When I was a kid it was my family’s tradition to give up something for Lent. This 40-day sacrifice, I learned in my weekly catechism class, was a gesture intended to emulate the 40-day fast Jesus endured and the temptations he overcame during his time in the wilderness.
I had complicated feelings about this Lenten practice of giving something up. On one hand, the overachiever in me eagerly embraced the challenge, optimistic at the start of each Lent that this would surely be the year I triumphed over temptation.
On the other hand, I typically awoke on Ash Wednesday morning with a pit in my stomach, knowing that in addition to surviving my mother’s desiccated scrod for supper on six consecutive Fridays, I was also staring down six long weeks without chocolate. Aside from the one wildly ambitious year I vowed to give up desserts altogether, chocolate was my annual Lenten sacrifice.
Despite my good intentions, I never completed the full 40 days without cheating. Some years I stayed strong for two or three weeks with nary a nibble. Other years my resolve crumbled within days like a stale Oreo, the lingering taste of chocolate in my mouth a palpable reminder of my weakness.
Finally one year, disappointed and frustrated by my persistent inability to resist the siren songs of Hershey, Tollhouse and Breyers, I abandoned my Lenten efforts entirely. Giving up chocolate for the six weeks of Lent was silly, I determined – a meaningless, fruitless practice.
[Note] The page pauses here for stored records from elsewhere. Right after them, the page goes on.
-- ==== Sys2Proof/Machine/Enable.lean ====
section
/-! DEFINITION. The checks a quay makes when it is enabled (R25, R64, R102, R186, R219, R245, R255, R273, R306, R319, R390,
R481, R483, R485, R493), enabling and disabling (R476), and the role change (R5, R6). -/

namespace Sys2Proof.Machine

/-- Whether two areas, each a start and a length, overlap. -/
def overlap (a b : Nat × Nat) : Bool :=
  decide (a.1 < b.1 + b.2) && decide (b.1 < a.1 + a.2) && decide (0 < a.2) && decide (0 < b.2)

/-- The bytes of a region. -/
def Region.area (r : Region) : Nat × Nat := (r.base * 4096, r.size * 4096)

/-- Whether an area lies in plain memory (R24): no region of another kind touches it, nor one that fails `p`. -/
def Quay.plainArea (q : Quay) (p : Region → Bool) (a : Nat × Nat) : Bool :=
  q.regions.all (fun r => !overlap r.area a || (r.kind == 0 && p r))

/-- Whether an area lies wholly in one protected region with NW = 0. -/
def Quay.protArea (q : Quay) (a : Nat × Nat) : Bool :=
  q.regions.any (fun r => r.kind == 1 && !r.nw && decide (r.area.1 ≤ a.1) && decide (a.1 + a.2 ≤ r.area.1 + r.area.2))

/-- Whether an area lies wholly in regions that satisfy `p`; `n` bounds the regions it crosses. -/
def Quay.covered (q : Quay) (p : Region → Bool) : Nat → Nat → Nat → Bool
  | 0, a, e => decide (e ≤ a)
  | n + 1, a, e => if e ≤ a then true else
    match q.regions.find? (fun r => p r && decide (r.area.1 ≤ a) && decide (a < r.area.1 + r.area.2)) with
    | none => false
    | some r => q.covered p n (r.area.1 + r.area.2) e

/-! ## The region table (R25 to R27, R299, R319) -/

/-- Whether a role admits a kind (R26). -/
def kindRole (gen : Bool) (k : Nat) : Bool :=
  if k == 1 || k == 2 then !gen else if k == 4 then gen else decide (k ≤ 6)

/-- Whether a kind admits a stored format (R26). -/
def kindFmt (k f : Nat) : Bool :=
  match k with
  | 1 => decide (f ≤ 3)
  | 2 | 3 => decide (1 ≤ f) && decide (f ≤ 3)
  | 4 => decide (4 ≤ f) && decide (f ≤ 11)
  | 5 => decide (1 ≤ f) && decide (f ≤ 11)
  | _ => decide (f ≤ 11)

/-- Whether an entry breaks a rule that looks at it alone. -/
def Region.bad (gen : Bool) (r : Region) : Bool :=
  r.size == 0 || !kindRole gen r.kind || !kindFmt r.kind r.fmt ||
  (isMx r.fmt && (r.size * 4096) % mxFrame (max r.ew 1) != 0) ||
  (r.kind == 6 && (r.base % 16 != 0 || r.size % 16 != 0))

/-- The lowest offending region entry under a role. -/
def Quay.regionBad (q : Quay) (gen : Bool) : Option Nat :=
  let rs := q.regions
  (rs.find? (fun r => r.bad gen || rs.any (fun x => x.idx != r.idx && overlap x.area r.area))).map (·.idx)

/-! ## Convoys, windows, refresh, tiles, replicas (R64, R245, R273, R481, R483, R485) -/

/-- Parity and check-shadow area of a convoy on a quay (R64). -/
def Convoy.areas (c : Convoy) (l : Nat) : List (Nat × Nat) :=
  [(c.par.getD l 0 * 4096, c.parUnits l * 4096), (c.sh.getD l 0 * 4096, (c.d.getD l 0 + c.parUnits l) * 128)]

/-- Whether an entry is held for a placement: VALID = 0 with the geometry of R151 in it, K and M in range (R62, log 88). -/
def Convoy.held (c : Convoy) : Bool := decide (2 ≤ c.k) && decide (c.k ≤ 30) && decide (1 ≤ c.m) && decide (c.m ≤ 4)

/-- The lowest offending convoy entry on a quay: R64 in its order, then the partner of R485. A standby's protected regions name the entries it
holds with VALID = 0 until its placement, so an entry held is none of those R64 calls invalid (R151, log 88). -/
def State.convoyBad (s : State) (p : Nat) : Option Nat :=
  let q := s.quay p
  let l := s.lqOf p
  let cs := s.convoys
  let log := (s.lpar l .logBase * 4096, s.lpar l .logSize * 4096)
  let own := q.regions.filter (fun r => r.kind == 1)
  let bad := fun (c : Convoy) =>
    let mem := (List.range c.n).map c.dev
    let others := ((cs.filter (fun x => x.idx != c.idx)).flatMap (fun x => x.areas l)) ++ q.regions.map Region.area ++ [log]
    c.k < 2 || 30 < c.k || c.m < 1 || 4 < c.m || c.n ≤ c.pos || c.dev c.pos != s.ident.device ||
    mem.contains 0xFFFFF || mem.eraseDups.length != mem.length ||
    (own.filter (fun r => r.convoy == c.idx)).foldl (fun a r => a + r.size) 0 != c.d.getD l 0 ||
    (c.areas l).any (fun a => decide (2 ^ 40 < a.1 + a.2) || others.any (overlap a)) ||
    overlap ((c.areas l).getD 0 (0, 0)) ((c.areas l).getD 1 (0, 0)) ||
    (c.m ≤ 3 && !cs.any (fun x => x.idx == c.xp && x.n == c.n))
  let named := (own.map (·.convoy)).filter (fun i => !cs.any (fun c => c.idx == i) && !(s.convoy i).held)
  match sortBy (fun a b => decide (a ≤ b)) ((cs.filter bad).map (·.idx) ++ named) with
  | i :: _ => some i
  | [] => (q.regions.find? (fun r => overlap r.area log)).map (·.idx)

/-- The quay that holds a logical index, in service or not. -/
def State.quayOf (s : State) (l : Nat) : Quay := ((s.physAll.map s.quay).find? (fun q => q.lq == some l)).getD {}

/-- The lowest offending job window, of every quay's windows, each against the region table and the reserved areas of its QUAY (R245). -/
def State.windowBad (s : State) : Option Nat :=
  let ws := ((List.range 16).map (fun w => (w, s.window w))).filter (fun w => w.2.valid)
  let area := fun (w : Win) => (w.base * 4096, w.size * 4096)
  (ws.find? (fun w => decide (s.fit.nActive ≤ w.2.quay) || w.2.size == 0 ||
    !(s.quayOf w.2.quay).covered (fun r => r.rmt) 257 (w.2.base * 4096) ((w.2.base + w.2.size) * 4096) ||
    (s.reservedAreas w.2.quay).any (overlap (area w.2)) ||
    ws.any (fun x => x.1 != w.1 && x.2.quay == w.2.quay && x.2.scope == w.2.scope && overlap (area x.2) (area w.2)))).map (·.1)

/-- The lowest offending refresh entry on a learner quay (R273, R484). -/
def State.refreshBad (s : State) (p : Nat) : Option Nat :=
  let q := s.quay p
  let l := s.lqOf p
  let es := s.refrEnts.map (fun r => (r, s.refrEnt r))
  let span := fun (e : REnt) => (e.elem, s.tensorLines e.ptag * 64)
  let lines := es.foldl (fun a e => a + s.refrLines l e.1) 0
  let mirror := es.foldl (fun a e => a + s.refrLines l e.1 * 2 * blockBytes e.2.fmt) 0
  let plain := q.plainArea (fun r => !r.rmt)
  match es.find? (fun e => e.2.fmt < 4 || 11 < e.2.fmt ||
      es.any (fun x => x.1 != e.1 && (x.2.ptag == e.2.ptag || (x.2.gtag == e.2.gtag && overlap (span x.2) (span e.2))))) with
  | some e => some e.1
  | none =>
    let a := (s.lpar l .refrMirrorBase, mirror)
    let b := (s.lpar l .refrDirtyBase, 2 * cdiv lines 8)
    if plain a && plain b && !overlap a b then none
    else es.head?.map (·.1)

/-- The lowest valid tile entry with no rows or no columns (R481). -/
def State.tileEntBad (s : State) : Option Nat :=
  (List.range 16).find? (fun t => let e := s.tileEnt t; e.valid && (e.rows == 0 || e.cols == 0))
Turns out I’d missed something important during all those years of zealously trying to prove my worthiness to God by resisting temptation. Fasting, I’ve since come to understand, is more about addition than subtraction. In other words, giving something up – particularly something that occupies a lot of mental or emotional space in our lives – can help us make more space for God.
Last Wednesday, my forehead marked with an ashy cross, I began a six-week fast from my temptation of choice these days: social media.
The truth is, I spend a lot of my free time on social media.
My index finger swipes image after image on Instagram as I wait, my car engine idling, for the middle school dismissal bell.
I scroll Facebook and Twitter in the check-out line at the grocery store, while I wait for the dental hygienist to call my name, as I linger at the stove for the pasta water to boil.
Often I find myself only half listening to my kids or my husband, murmuring “Hmmm,” and “Huh” in response to their statements or questions, my eyes fixed on the small screen in my palm.
Even more than my time, though, social media also occupies a lot of my mental and emotional space. I craft clever retorts in my mind in response to snarky Facebook commenters. I dwell on the number of followers this or that author has on Instagram. Spending time on social media often leaves me feeling envious, empty and anxious.
It was time, I knew, for some space.
In some ways, returning to the practice of giving up something for Lent has brought me full-circle from the chocolate fasts of my childhood. Now, though, I understand that abstention is a valuable discipline, not because it proves my worth to God, but because I know God will meet me with grace and love in the space that opens.
The practice of fasting, it turns out, is not only about what we turn away from, it’s also about who we turn toward.